Keywords: Anti-MIF McAb, immunohistochemistry, MIF, radioiodine, RT-PCR, tumor imaging
Introduction
Hepatocellular carcinoma (HCC) is one of the most frequently reported malignant tumors in contemporary medicine and is becoming increasingly significant in clinical research [1,2]. Detection of HCC at an earlier stage is very important for patient's prognosis. For decades, α-fetoprotein (AFP) has been used as a serum marker for HCC; however, it is insufficient for HCC screening. The ability of abdominal imaging to detect HCCs has improved dramatically over the last few decades.
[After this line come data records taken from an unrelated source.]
theorem execMsixHoldoffExpiry_kept {i0 : State} (q : QueueIx) (s : State) (hs : Kept i0 s) :
    KeptO i0 (execMsixHoldoffExpiry q s) := by
  rw [execMsixHoldoffExpiry]
  with_reducible repeat' (first
    | assumption | dsimp only | apply State.queueIrq_kept | apply State.setQueue_kept | apply keptO_next | simp only [kept_mk]
    | refine keptMk_of ?_ rfl rfl rfl | refine keptO_ite ?_ ?_ | split | intro _)

theorem State.barDropped_kept {i0 : State} (s : State) (off : Nat) (hs : Kept i0 s) :
    Kept i0 (State.barDropped s off) := by
  rw [State.barDropped]
  with_reducible repeat' (first
    | assumption | dsimp only | apply State.violation_kept | refine kept_ite ?_ ?_ | split)

theorem State.consWrite_kept {i0 : State} (s : State) (q : Nat) (v : Half) (hs : Kept i0 s) :
    Kept i0 (State.consWrite s q v) := by
  rw [State.consWrite]
  with_reducible repeat' (first
    | assumption | dsimp only | apply State.setQueue_kept | apply State.violation_kept | apply State.promoteAll_kept | simp only [kept_mk]
    | refine keptMk_of ?_ rfl rfl rfl | refine kept_ite ?_ ?_ | split)

theorem execHifCqConsWrite_kept {i0 : State} (q : QueueIx) (value : Word) (s : State) (hs : Kept i0 s) :
    KeptO i0 (execHifCqConsWrite q value s) := by
  rw [execHifCqConsWrite]
  with_reducible repeat' (first
    | assumption | dsimp only | apply State.consWrite_kept | apply State.barDropped_kept | apply keptO_next | refine keptO_ite ?_ ?_ | split
    | intro _)

theorem State.ctlWrite_kept {i0 : State} (s : State) (q : Nat) (v : Nat) (hs : Kept i0 s) :
    Kept i0 (State.ctlWrite s q v) := by
  rw [State.ctlWrite]
  with_reducible repeat' (first
    | assumption | dsimp only | apply State.setQueue_kept | apply State.violation_kept | apply State.promoteAll_kept | simp only [kept_mk]
    | refine keptMk_of ?_ rfl rfl rfl | refine kept_ite ?_ ?_ | split)

theorem execHifCqCtlWrite_kept {i0 : State} (q : QueueIx) (value : Word) (s : State) (hs : Kept i0 s) :
    KeptO i0 (execHifCqCtlWrite q value s) := by
  rw [execHifCqCtlWrite]
  with_reducible repeat' (first
    | assumption | dsimp only | apply State.ctlWrite_kept | apply State.barDropped_kept | apply keptO_next | refine keptO_ite ?_ ?_ | split
    | intro _)

theorem State.vectorCtl_kept {i0 : State} (s : State) (v : Nat) (ctl : Word) (hs : Kept i0 s) :
    Kept i0 (State.vectorCtl s v ctl) := by
  rw [State.vectorCtl]
  with_reducible repeat' (first
    | assumption | dsimp only | apply State.send_kept | simp only [kept_mk] | refine keptMk_of ?_ rfl rfl rfl | refine keptMk_wf ?_ ?_ ?_ ?_
    | apply Mem.writeN_wf | apply Mem.clearN_wf | apply Mem.filter_wf | apply foldl_write_wf | refine kept_ite ?_ ?_ | split | intro _)

theorem execMsixVectorUnmask_kept {i0 : State} (v : QueueIx) (ctl : Word) (s : State) (hs : Kept i0 s) :
    KeptO i0 (execMsixVectorUnmask v ctl s) := by
  rw [execMsixVectorUnmask]
  with_reducible repeat' (first
    | assumption | dsimp only | apply State.vectorCtl_kept | apply State.barDropped_kept | apply keptO_next | refine keptO_ite ?_ ?_ | split
    | intro _)

theorem storeRun_kept {i0 : State} (cls window : Nat) (run : Nat × List Byte) (y0 : Option (List Nat × State)) (hy0 : KeptP i0 y0) :
    KeptOpt i0 (storeRun cls window run y0) := by
  cases y0 with
  | none => exact trivial
  | some p =>
    refine keptOpt_some (foldl_kept (fun u x h => State.hbmWrite_kept _ _ _ _ h) _ ?_)
    rw [kept_mk]
    exact keptMk_of hy0 rfl rfl rfl

theorem State.placeRun_kept {i0 : State} (s : State) (cls window : Nat) (run : Nat × List Byte) (hs : Kept i0 s) :
    KeptOpt i0 (State.placeRun s cls window run) := by
  exact storeRun_kept _ _ _ _ (State.drawPages_kept _ _ _ _ hs)

theorem State.placeRuns_kept {i0 : State} (s : State) (cls window : Nat) (y0 : List (Nat × List Byte)) (hs : Kept i0 s) :
    KeptOpt i0 (State.placeRuns s cls window y0) := by
  induction y0 generalizing s with
  | nil => exact hs
  | cons x r ih =>
    rw [State.placeRuns]
    exact keptOpt_bindOf (State.placeRun_kept _ _ _ _ hs) ih

theorem State.enterProgram_kept {i0 : State} (s : State) (seq : Word) (c : Container) (i : Nat) (y0 : Option State) (hs : Kept i0 s) (hy0 : KeptOpt i0 y0) :
    Kept i0 (State.enterProgram s seq c i y0) := by
  cases y0 with
  | none => exact State.finishBare_kept _ _ _ hs
  | some t =>
    refine State.finish_kept _ _ _ _ ?_
    rw [kept_mk]
    exact keptMk_of hy0 rfl rfl rfl

theorem State.loadContainer_kept {i0 : State} (s : State) (seq : Word) (c : Container) (cls : Nat) (hs : Kept i0 s) :
    Kept i0 (State.loadContainer s seq c cls) := by
  rw [State.loadContainer]
  with_reducible repeat' (first
    | assumption | dsimp only | apply State.finishBare_kept | apply State.enterProgram_kept | apply State.placeRuns_kept
    | refine KeptOpt.get ?_ (by assumption) | exact keptOpt_none _ | simp only [kept_mk] | refine keptMk_of ?_ rfl rfl rfl
    | refine kept_ite ?_ ?_ | split)

theorem State.releaseWindow_kept {i0 : State} (s : State) (i : Nat) (hs : Kept i0 s) :
    Kept i0 (State.releaseWindow s i) := by
  rw [State.releaseWindow]
  with_reducible repeat' (first
    | assumption | dsimp only | apply State.returnPage_kept | simp only [kept_mk] | refine keptMk_of ?_ rfl rfl rfl
    | refine foldl_kept ?_ _ ?_ | intro _)

theorem State.refuseOwn_kept {i0 : State} (s : State) (seq : Word) (va : Nat) (hs : Kept i0 s) :
    Kept i0 (State.refuseOwn s seq va) := by
  rw [State.refuseOwn]
  with_reducible repeat' (first
    | assumption | dsimp only | apply State.violation_kept | apply State.finish_kept)

theorem State.endCmd_kept {i0 : State} (s : State) (seq : Word) (st : Status) (hs : Kept i0 s) :
    Kept i0 (State.endCmd s seq st) := by
  rw [State.endCmd]
  with_reducible repeat' (first
    | assumption | dsimp only | apply State.finishRun_kept | apply State.finishBare_kept | simp only [kept_mk]
    | refine keptMk_of ?_ rfl rfl rfl | refine kept_ite ?_ ?_ | split)

theorem State.useFault_kept {i0 : State} (s : State) (seq : Word) (unit va : Nat) (hs : Kept i0 s) :
    Kept i0 (State.useFault s seq unit va) := by
  rw [State.useFault]
  with_reducible repeat' (first
    | assumption | dsimp only | apply State.report_kept | apply State.endCmd_kept)

theorem State.poisonFault_kept {i0 : State} (s : State) (seq : Word) (pa : Nat) (hs : Kept i0 s) :
    Kept i0 (State.poisonFault s seq pa) := by
  rw [State.poisonFault]
  with_reducible repeat' (first
    | assumption | dsimp only | apply State.report_kept | apply State.endCmd_kept)

theorem State.noteUse_kept {i0 : State} (s : State) (va n : Nat) (hs : Kept i0 s) :
    Kept i0 (State.noteUse s va n) := by
  rw [State.noteUse]
  with_reducible repeat' (first
    | assumption | dsimp only | simp only [kept_mk] | refine keptMk_of ?_ rfl rfl rfl | refine kept_ite ?_ ?_ | split | intro _)

theorem State.touchVA_kept {i0 : State} (s : State) (a : Acc) (va n : Nat) (hs : Kept i0 s) :
    Kept i0 (State.touchVA s a va n) := by
  rw [State.touchVA]
  with_reducible repeat' (first
    | assumption | dsimp only | apply State.hbmTouched_kept | apply State.noteUse_kept | simp only [kept_mk]
    | refine keptMk_of ?_ rfl rfl rfl | refine foldl_kept ?_ _ ?_ | split | intro _)

theorem State.readFor_kept {i0 : State} (s : State) (a : Acc) (seq : Word) (unit va n : Nat) (k : List Byte → State → State) (hs : Kept i0 s) (hk : ∀ z0 z1, Kept i0 z1 → Kept i0 (k z0 z1)) :
    Kept i0 (State.readFor s a seq unit va n k) := by
  rw [State.readFor]
  with_reducible repeat' (first
    | assumption | dsimp only | apply State.askPeers_kept | apply State.touchVA_kept | apply State.usePeers_kept | apply State.useFault_kept
    | apply State.poisonFault_kept | apply hk | simp only [kept_mk] | refine keptMk_of ?_ rfl rfl rfl | refine kept_ite ?_ ?_ | split)

theorem State.writeFor_kept {i0 : State} (s : State) (a : Acc) (seq : Word) (unit va : Nat) (bs : List Byte) (k : State → State) (hs : Kept i0 s) (hk : ∀ z0, Kept i0 z0 → Kept i0 (k z0)) :
    Kept i0 (State.writeFor s a seq unit va bs k) := by
  rw [State.writeFor]
  with_reducible repeat' (first
    | assumption | dsimp only | apply State.writeVA_kept | apply State.noteUse_kept | apply State.useFault_kept | apply hk
    | refine KeptOpt.get ?_ (by assumption) | exact keptOpt_none _ | apply KeptOpt.getD | simp only [kept_mk]
    | refine keptMk_of ?_ rfl rfl rfl | split)

theorem State.loadProgram_kept {i0 : State} (s : State) (seq : Word) (c : Cmd) (hs : Kept i0 s) :
    Kept i0 (State.loadProgram s seq c) := by
  rw [State.loadProgram]
  with_reducible repeat' (first
    | assumption | dsimp only | apply State.finishBare_kept | apply State.refuseOwn_kept | apply State.readFor_kept
    | apply State.loadContainer_kept | simp only [kept_mk] | refine keptMk_of ?_ rfl rfl rfl | refine kept_ite ?_ ?_ | split | intro _)

theorem execLoadProgram_kept {i0 : State} (seq : Word) (s : State) (hs : Kept i0 s) :
    KeptO i0 (execLoadProgram seq s) := by
  rw [execLoadProgram]
  with_reducible repeat' (first
    | assumption | dsimp only | apply State.loadProgram_kept | apply keptO_next | simp only [kept_mk] | refine keptMk_of ?_ rfl rfl rfl
    | refine keptO_ite ?_ ?_ | split | intro _)

theorem State.unload_kept {i0 : State} (s : State) (seq : Word) (c : Cmd) (hs : Kept i0 s) :
    Kept i0 (State.unload s seq c) := by
  rw [State.unload]
  with_reducible repeat' (first
    | assumption | dsimp only | apply State.finishBare_kept | apply State.releaseWindow_kept | apply State.finish_kept | simp only [kept_mk]
    | refine keptMk_of ?_ rfl rfl rfl | split)

theorem execUnload_kept {i0 : State} (seq : Word) (s : State) (hs : Kept i0 s) :
    KeptO i0 (execUnload seq s) := by
  rw [execUnload]
  with_reducible repeat' (first
    | assumption | dsimp only | apply State.unload_kept | apply keptO_next | simp only [kept_mk] | refine keptMk_of ?_ rfl rfl rfl
    | refine keptO_ite ?_ ?_ | split | intro _)

theorem State.query_kept {i0 : State} (s : State) (seq : Word) (c : Cmd) (bytes : Nat) (report : Option (List Byte)) (hs : Kept i0 s) :
    Kept i0 (State.query s seq c bytes report) := by
  unfold State.query
  with_reducible repeat' (first
    | assumption | dsimp only | apply State.report_kept | apply State.finishBare_kept | apply State.refuseOwn_kept
    | apply State.writeFor_kept | apply State.finishWritten_kept | simp only [kept_mk] | refine keptMk_of ?_ rfl rfl rfl
    | refine kept_ite ?_ ?_ | split | intro _)

theorem State.queryTurn_kept {i0 : State} (s : State) (seq : Word) (kind bytes : Nat) (f : Nat → Option (List Byte)) (hs : Kept i0 s) :
    Kept i0 (State.queryTurn s seq kind bytes f) := by
  rw [State.queryTurn]
  with_reducible repeat' (first
    | assumption | dsimp only | apply State.query_kept | apply hf | simp only [kept_mk] | refine keptMk_of ?_ rfl rfl rfl
    | refine kept_ite ?_ ?_ | split)

theorem execQueryDevice_kept {i0 : State} (seq : Word) (s : State) (hs : Kept i0 s) :
    KeptO i0 (execQueryDevice seq s) := by
  rw [execQueryDevice]
  with_reducible repeat' (first
    | assumption | dsimp only | apply State.queryTurn_kept | apply keptO_next | intro _)

theorem execQueryTake_kept {i0 : State} (seq : Word) (s : State) (hs : Kept i0 s) :
    KeptO i0 (execQueryTake seq s) := by
  rw [execQueryTake]
  with_reducible repeat' (first
    | assumption | dsimp only | apply State.queryTurn_kept | apply State.report_kept | apply keptO_next | simp only [id_eq] | intro _)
Although ultrasonography (US) and computed tomography (CT) usually accurately depict HCC [3], attempts to improve the methods of staging and follow-up for patients with known HCC have led to the evaluation of nuclear imaging systems in HCC [4]. Therefore, efforts are being made to identify alternative tracers for screening and staging HCCs in patients at risk.
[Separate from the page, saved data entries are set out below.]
theorem State.giveRows_kept {i0 : State} (s : State) (c : Cmd) (k : Kern) (hs : Kept i0 s) :
    Kept i0 (State.giveRows s c k) := by
  rw [State.giveRows]
  with_reducible repeat' (first
    | assumption | dsimp only | apply State.updCore_kept | simp only [kept_mk] | refine keptMk_of ?_ rfl rfl rfl | refine foldl_kept ?_ _ ?_
    | intro _)

theorem State.compact_kept {i0 : State} (s : State) (seq : Word) (layer : Nat) (hs : Kept i0 s) :
    Kept i0 (State.compact s seq layer) := by
  rw [State.compact]
  with_reducible repeat' (first
    | assumption | dsimp only | apply State.updCmd_kept | apply State.writeFor_kept | refine keptOpt_bind ?_ _ | simp only [kept_mk]
    | refine keptMk_of ?_ rfl rfl rfl | refine foldl_kept ?_ _ ?_ | refine kept_ite ?_ ?_ | split | intro _)

theorem State.dispatchStage_kept {i0 : State} (s : State) (k : Kern) (hs : Kept i0 s) :
    Kept i0 (State.dispatchStage s k) := by
  rw [State.dispatchStage]
  with_reducible repeat' (first
    | assumption | dsimp only | apply State.updCmd_kept | apply State.setKern_kept | apply State.compact_kept | simp only [kept_mk]
    | refine keptMk_of ?_ rfl rfl rfl | refine kept_ite ?_ ?_ | split | intro _)

theorem State.reachStage_kept {i0 : State} (s : State) (seq : Word) (layer stage : Nat) (hs : Kept i0 s) :
    Kept i0 (State.reachStage s seq layer stage) := by
  rw [State.reachStage]
  with_reducible repeat' (first
    | assumption | dsimp only | apply State.setKern_kept | apply State.issueStage_kept | apply State.dispatchStage_kept
    | exact keptOpt_none _ | apply keptOpt_some | apply keptOpt_some | exact keptOpt_none _ | simp only [kept_mk]
    | refine keptMk_of ?_ rfl rfl rfl | split)

theorem execStageDispatch_kept {i0 : State} (seq : Word) (stage : Half) (s : State) (hs : Kept i0 s) :
    KeptO i0 (execStageDispatch seq stage s) := by
  rw [execStageDispatch]
  with_reducible repeat' (first
    | assumption | dsimp only | apply State.dispatchStage_kept | apply State.reachStage_kept | apply keptO_next | simp only [kept_mk]
    | refine keptMk_of ?_ rfl rfl rfl | refine keptO_ite ?_ ?_ | split | intro _)

theorem State.setPref_kept {i0 : State} (s : State) (seq : Word) (ix : Nat) (f : PfRun → PfRun) (hs : Kept i0 s) :
    Kept i0 (State.setPref s seq ix f) := by
  rw [State.setPref]
  with_reducible repeat' (first
    | assumption | dsimp only | apply State.updCmd_kept | apply hf | simp only [kept_mk] | refine keptMk_of ?_ rfl rfl rfl
    | refine kept_ite ?_ ?_ | split | intro _)

theorem execPrefetchEntryComplete_kept {i0 : State} (seq : Word) (ix : Half) (s : State) (hs : Kept i0 s) :
    KeptO i0 (execPrefetchEntryComplete seq ix s) := by
  rw [execPrefetchEntryComplete]
  with_reducible repeat' (first
    | assumption | dsimp only | apply State.askPeers_kept | apply State.setPref_kept | apply State.landEntry_kept | refine keptOpt_bind ?_ _
    | apply keptO_next | simp only [kept_mk] | refine keptMk_of ?_ rfl rfl rfl | refine keptO_ite ?_ ?_ | split | intro _)

theorem State.takePath_kept {i0 : State} (s : State) (seq : Word) (ix landed : Nat) (r : PfRun) (hs : Kept i0 s) :
    Kept i0 (State.takePath s seq ix landed r) := by
  rw [State.takePath]
  with_reducible repeat' (first
    | assumption | dsimp only | apply State.setPref_kept | apply State.bump_kept | apply State.updCmd_kept | apply State.unstage_kept
    | apply State.stagePref_kept | apply State.setFlag_kept | apply State.setTake_kept | apply State.preempt_kept | refine keptOpt_bind ?_ _
    | apply keptOpt_some | exact keptOpt_none _ | simp only [kept_mk] | refine keptMk_of ?_ rfl rfl rfl | refine keptMk_wf ?_ ?_ ?_ ?_
    | apply Mem.writeN_wf | apply Mem.clearN_wf | apply Mem.filter_wf | apply foldl_write_wf | refine kept_ite ?_ ?_ | split | intro _)

theorem execPrefetchDecisionPoint_kept {i0 : State} (seq : Word) (ix : Half) (landed : Word) (s : State) (hs : Kept i0 s) :
    KeptO i0 (execPrefetchDecisionPoint seq ix landed s) := by
  rw [execPrefetchDecisionPoint]
  with_reducible repeat' (first
    | assumption | dsimp only | apply State.perturb_kept | apply State.takePath_kept | refine kept_snd ?_ (by assumption)
    | refine kept_fst ?_ (by assumption) | refine keptOpt_bind ?_ _ | apply keptO_next | simp only [kept_mk]
    | refine keptMk_of ?_ rfl rfl rfl | refine keptO_ite ?_ ?_ | split | intro _)

theorem State.countNum_kept {i0 : State} (s : State) (w : Nat) (c : NumCnt) (hs : Kept i0 s) :
    Kept i0 (State.countNum s w c) := by
  rw [State.countNum]
  with_reducible repeat' (first
    | assumption | dsimp only | apply State.bump_kept)

theorem State.selfWrite_kept {i0 : State} (s : State) (k : Kern) (w va : Nat) (bs : List Byte) (hs : Kept i0 s) :
    Kept i0 (State.selfWrite s k w va bs) := by
  rw [State.selfWrite]
  with_reducible repeat' (first
    | assumption | dsimp only | apply State.storeVA_kept)

theorem State.coreFault_kept {i0 : State} (s : State) (w : Nat) (k : Kern) (detail : Nat) (hs : Kept i0 s) :
    Kept i0 (State.coreFault s w k detail) := by
  rw [State.coreFault]
  with_reducible repeat' (first
    | assumption | dsimp only | apply State.programFault_kept)

theorem State.fillTiles_kept {i0 : State} (s : State) (w : Nat) (j : Job) (q : ArrPass) (hs : Kept i0 s) :
    Kept i0 (State.fillTiles s w j q).2 := by
  rw [State.fillTiles]
  with_reducible repeat' (first
    | assumption | dsimp only | apply State.countNum_kept | refine foldl_kept ?_ _ ?_ | refine foldl_kept_snd ?_ _ ?_
    | refine foldl_kept_fst ?_ _ ?_ | split | intro _)

theorem State.loadLive_kept {i0 : State} (s : State) (w : Nat) (j : Job) (q : ArrPass) (rest : List ArrPass) (row : Nat) (hs : Kept i0 s) :
    Kept i0 (State.loadLive s w j q rest row) := by
  rw [State.loadLive]
  with_reducible repeat' (first
    | assumption | dsimp only | apply State.fillTiles_kept | apply State.updCore_kept | refine kept_snd ?_ (by assumption)
    | refine kept_fst ?_ (by assumption) | simp only [kept_mk] | refine keptMk_of ?_ rfl rfl rfl | refine kept_ite ?_ ?_ | split | intro _)

theorem State.drainRow_kept {i0 : State} (s : State) (k : Kern) (w : Nat) (j : Job) (q : ArrPass) (p row : Nat) (l : List ColSum) (hs : Kept i0 s) :
    Kept i0 (State.drainRow s k w j q p row l) := by
  rw [State.drainRow]
  with_reducible repeat' (first
    | assumption | dsimp only | apply State.selfWrite_kept | apply State.countNum_kept | intro _)

theorem State.addReel_kept {i0 : State} (s : State) (k : Kern) (int : Bool) (key first : Nat) (l : List ColSum) (hs : Kept i0 s) :
    Kept i0 (State.addReel s k int key first l) := by
  rw [State.addReel]
  with_reducible repeat' (first
    | assumption | dsimp only | apply State.setChunk_kept | apply keptOpt_some | exact keptOpt_none _ | simp only [kept_mk]
    | refine keptMk_of ?_ rfl rfl rfl | refine kept_ite ?_ ?_ | split | intro _)

theorem State.streamOne_kept {i0 : State} (s : State) (k : Kern) (w : Nat) (j : Job) (q : ArrPass) (row : Nat) (a : ArrayRun) (hp : Nat × Nat) (hs : Kept i0 s) :
    Kept i0 (State.streamOne s k w j q row a hp).1 := by
  rw [State.streamOne]
  with_reducible repeat' (first
    | assumption | dsimp only | apply State.countNum_kept | apply State.addReel_kept | apply State.drainRow_kept | apply State.updCore_kept
    | simp only [kept_mk] | refine keptMk_of ?_ rfl rfl rfl | refine foldl_kept ?_ _ ?_ | refine foldl_kept_snd ?_ _ ?_
    | refine foldl_kept_fst ?_ _ ?_ | split | intro _)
Macrophage migration inhibitory factor (MIF) has been considered as the most interesting factor because of its diverse functions [5]. Originally described as a product of activated T cells that inhibits the migration of macrophages, MIF was subsequently found to be involved in the development of pathological changes associated with several acute and chronic inflammatory disease processes, such as acute respiratory distress syndrome [6], septic shock [7], rheumatoid arthritis [8], atherosclerosis [9], glomerulonephritis [10], and allograft rejection [11]. Recent studies have shown that MIF plays an important role in the tumor formation [12].
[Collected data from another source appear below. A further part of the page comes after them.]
theorem State.finishElem_kept {i0 : State} (s : State) (w : Nat) (hs : Kept i0 s) :
    Kept i0 (State.finishElem s w) := by
  rw [State.finishElem]
  with_reducible repeat' (first
    | assumption | dsimp only | apply State.elemGroups_kept | apply State.updCore_kept | simp only [kept_mk]
    | refine keptMk_of ?_ rfl rfl rfl | split | intro _)

theorem State.stopElem_kept {i0 : State} (s : State) (w : Nat) (hs : Kept i0 s) :
    Kept i0 (State.stopElem s w) := by
  rw [State.stopElem]
  with_reducible repeat' (first
    | assumption | dsimp only | apply State.draw_kept | apply State.elemGroups_kept | apply State.updCore_kept
    | refine kept_snd ?_ (by assumption) | refine kept_fst ?_ (by assumption) | simp only [kept_mk] | refine keptMk_of ?_ rfl rfl rfl
    | split | intro _)

theorem State.eprun_kept {i0 : State} (s : State) (k : Kern) (w n : Nat) (b : List Byte) (hs : Kept i0 s) :
    Kept i0 (State.eprun s k w n b) := by
  rw [State.eprun]
  with_reducible repeat' (first
    | assumption | dsimp only | apply State.endCmd_kept | apply State.coreFault_kept | apply State.draw_kept | apply State.updCore_kept
    | refine kept_snd ?_ (by assumption) | refine kept_fst ?_ (by assumption) | simp only [kept_mk] | refine keptMk_of ?_ rfl rfl rfl
    | refine kept_ite ?_ ?_ | split | intro _)

theorem State.runSome_kept {i0 : State} (s : State) (k : Kern) (w : Nat) (r : ArrayRun) (n : Nat) (hs : Kept i0 s) :
    Kept i0 (State.runSome s k w r n).1 := by
  rw [State.runSome]
  with_reducible repeat' (first
    | assumption | dsimp only | apply State.attRun_kept | apply State.runRows_kept | refine kept_snd ?_ (by assumption)
    | refine kept_fst ?_ (by assumption) | simp only [kept_mk] | refine keptMk_of ?_ rfl rfl rfl | split | intro _)

theorem State.haloStart_kept {i0 : State} (s : State) (k : Kern) (w : Nat) (b : List Byte) (hs : Kept i0 s) :
    Kept i0 (State.haloStart s k w b) := by
  rw [State.haloStart]
  with_reducible repeat' (first
    | assumption | dsimp only | apply State.writePlace_kept | apply State.bump_kept | simp only [kept_mk] | refine keptMk_of ?_ rfl rfl rfl
    | refine foldl_kept ?_ _ ?_ | split | intro _)

theorem State.setRuns_kept {i0 : State} (s : State) (w : Nat) (q : List ArrayRun) (hs : Kept i0 s) :
    Kept i0 (State.setRuns s w q) := by
  rw [State.setRuns]
  with_reducible repeat' (first
    | assumption | dsimp only | apply State.updCore_kept | simp only [kept_mk] | refine keptMk_of ?_ rfl rfl rfl | intro _)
MIF has been shown to promote cell proliferation and tumor angiogenesis [13], and over-expression of MIF has been reported in various types of cancers, including prostate tumors, breast cancer, colon carcinomas, HCCs, and glioblastoma. In the current study, we labeled anti-MIF monoclonal antibody (McAb) with radioiodine Na131I in order to determine the role of MIF in HCC progression. In addition, we investigated its biodistribution and imaging characteristics in vivo using an HCC tumor-bearing model in mice. The results of our study indicated that MIF could be used as a supplementary biomarker for the detection of HCCs.
Material and methods
Radioiodination of anti-MIF McAb
All commercially available chemicals were of analytic grade and anti-MIF McAb (R&D Systems), and IgG (ZSGB-BIO) were of pharmaceutical grade. Anti-MIF McAb and control IgG were iodinated with Na131I (specific activity 37 MBq/mg, China Institute of Atomic Energy) using the Iodogen technique. Radioiodinated anti-MIF McAb and control IgG were separated from free iodine using size exclusion columns (Sephadex G-25, Pharmacia). The specific activity of radioiodinated anti-MIF McAb is 28.56 GBq/μmol, and that of radioiodinated IgG is 27.63 GBq/μmol. The radiochemical purity of radioiodinated anti-MIF McAb is >95% (as revealed by paper chromatography), and that of radioiodinated IgG is >95% (paper chromatography). The immunological activities of 131I-labeled anti-MIF McAb were confirmed by ELISA (enzyme-linked immunosorbent assay) (data not shown).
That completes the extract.